If the contractor is worried about the structural beams shifting once the extra peace is removed have him strap or lag bolt all 8 of the beams together and attach a large L bracket to the right side, it's not going to move.


----------



## santosh (Sep 29, 2013)

Horrorfan33 said:


> Hmmm.. I don't understand why that can't be pulled up...Are you saying the studs can be removed and a door put in their place, because it's a load bearing wall??..If not, you just unscrew the nuts, pull up the 2x6 and then cut/grind the bolts off..


thanks for the input. there was a load bearing post about three feet into the theater room space. it was moved 3 feet and a new footing poured and the wall built. the structural engineer explained that it was the way the load is being distributed for which the 2x6 cannot be moved or cut but a door can be placed on top of the 2x6. hence the door will have a threshold. I cannot move the door further left as i will run into the riser. my question is will there be a problem with people tripping on it. is there a way i can taper it in the room.


----------



## santosh (Sep 29, 2013)

Greenster said:


> It looks to me that you have a great set up. If you decouple the sheetrock from the studs, your rooms sound will be very controlled. Having an outside door would be a great idea in that it would seal the sound much tighter than an interior door would. You will need to address the ventilation to the room if you seal it tight. Having the threshold at the bottom is a plus in this area, but a downer for having to step over it. I am not an engineer, so I really do not know the answer to why the 2X6 can not be cut on the floor. But if you do not like it, then I would do a bit more exploring as to why it can not be removed.


The structural engineer says the 2x6 cannot be removed. he gave me an explanation about weight distribution and load distribution. i guess i may have to live with the threshold which may not be bad for the reasons you mentioned. thanks about the tip about ventilation. will have the HVAC guy address that


----------



## moparz10 (Sep 21, 2010)

Would it be possible to install a pocket door 3 ft over? Granted you woul enter on to the riser,not sure if that would be an option for you?


----------



## Horrorfan33 (Jun 11, 2013)

If it must stay, maybe you can just make it a little "ramp" with a small slope, so nobody trips over it, but rather walks up it.


----------



## dougc (Dec 19, 2009)

I would move the door over a little because the bump on the floor would drive me bonkers


----------



## bpape (Sep 14, 2006)

I was going to suggest the ramp also.


----------



## bamabum (Dec 7, 2012)

Maybe you can make entry difference intentional feeling. I am not sure your clearance of either side but you could make a landing on both sides similar to the below picture but styled to the room.










It would decrease tripping because it would be obvious in your peripheral.

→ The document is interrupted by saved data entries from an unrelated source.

/-- A session (R365 to R379). `role` is 16 for an operator session, 17 for a claim session, and otherwise the
partition. `txIx` counts the segments sent of the message at the front of `queue`; `sent` holds the messages not wholly acknowledged; `probesOut`
the probes and answers sent (kind, network, PNUM); `offer` the ports offered as replacement paths; `ended` a session that the host closed with
KEEP. -/
structure Ses where
  sid    : Nat
  role   : Nat
  live   : Bool
  lapsed : Bool
  closed : Bool
  keys   : Nat
  pref   : Nat
  segsz  : Nat
  idle   : Nat
  leaseEnd : Nat
  graceEnd : Nat
  attach : Nat
  attachOk : Bool
  pathA  : PathRec
  pathB  : PathRec
  rxMax  : Nat
  rxSeen : List Nat
  rxCum  : Nat
  rxSince : Nat
  rxCe   : Bool
  ackUs  : Option Nat
  ackPath : Nat
  asm    : List (Nat × Nat × Nat × List Byte)
  rxMsg  : Nat
  inbox  : List (List Byte)
  ctlSeen : List Nat
  txSeq  : Nat
  txMsg  : Nat
  txCtl  : Nat
  queue  : List Msg
  txIx   : Nat
  sent   : List (Nat × Msg)
  flight : List OutSeg
  acksOut : List (Nat × Nat × List Nat × Bool)
  probesOut : List (Nat × Nat × Nat)
  offer  : List Nat
  closeOut : Option Nat
  cmds   : Tab Nat
  qAddr  : Word
  closing : Bool
  ended  : Bool
  deriving DecidableEq, Repr, Inhabited

/-- One Ethernet port with its register set (R357 to R360, R395). -/
structure Port where
  enable  : Bool
  macsec  : Bool
  ipv4En  : Bool
  slaac   : Bool
  pfcEn   : Bool
  pfcPrio : Nat
  link    : Bool
  macUp   : Bool
  nbrchg  : Bool
  ipv6    : Nat
  slaacAddr : Nat
  plen6   : Nat
  ipv4    : Nat
  plen4   : Nat
  udp     : Nat
  mgmtVid : Nat
  fecCorr : Nat
  fecUnc  : Nat
  rxDrop  : Nat
  chassis : Nat
  portid  : Nat
  pauseTx : Bool
  pauseRx : Nat
  announces : Nat
  lldps   : Nat
  ndAnswers : Nat
  solUs   : Nat
  solCnt  : Nat
  deriving DecidableEq, Repr, Inhabited

/-- A handshake message the module sends (R367): the handshake identifier, HSTYPE, the reason or SID, nonce and signature of HS_REPLY, and
the fields of HS_DONE; `port` is the port whose address on the other network it carries. -/
structure HsOut where
  hsid  : Nat
  ty    : Nat
  arg   : Nat
  nonce : List Byte
  sig   : List Byte
  attach : Nat
  lease : Nat
  grace : Nat
  idle  : Nat
  port  : Nat
  segsz : Nat
  deriving DecidableEq, Repr, Inhabited

/-- A handshake in progress, or one just done (R366 to R368): its answer, which a repeat gets again. -/
structure Hs where
  hsid   : Nat
  m      : HsInit
  us     : Nat
  answer : HsOut
  done   : Bool
  deriving DecidableEq, Repr, Inhabited

structure NetSt where
  ports  : Tab Port
  sess   : Tab Ses
  nextSid : Nat
  shakes : List Hs
  hsOut  : List HsOut
  announce : List (Nat × Nat × List Byte)
  deriving DecidableEq, Repr, Inhabited

/-! ## Integrity and unit history (R397 to R423, R563) -/

/-- A fault record (R421). -/
structure FaultRec where
  unit    : Nat
  level   : Nat
  perm    : Bool
  suspect : Bool
  kind    : Nat
  detail  : Nat
  hours   : Nat
  cycles  : Nat
  deriving DecidableEq, Repr, Inhabited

And if done right it would make the entry grander.


----------



## goyop (May 4, 2010)

Can you point out exactly which section you would like to remove. I believe that there is a simple fix to this in spite of what the "engineer" said. I am also an engineer and builder.

If you are talking about the piece on the floor that extends to the left this piece can be removed if you put another anchor into the floor. FYI, this is one of the worst engineered solutions I have seen in quite a while. I have NEVER seen a structural piece that extended beyond the wall space. Also if he is using the 2x6 bottom plate for lateral support that is pretty lame. If you need lateral support you use an anchor into that new concrete pad. How can he be sure that another home owner won't entirely remove those adjacent walls? Not impressed.

If you want to cut out the 2x6 piece, find a friendly contractor who might give you free advice. Usually structural contractors have a good relationship with an engineer. They will maybe give you an unofficial opinion on what they would do.

Question - is the person who designed this licensed by your state? Do they work for a structural engineering firm? Did the plans get reviewed by the county? I am asking because it is a really bad design. It probably meets the load requirements but anybody with a calculator and text book could figure out what is needed to hold up your house.

My two cents.


----------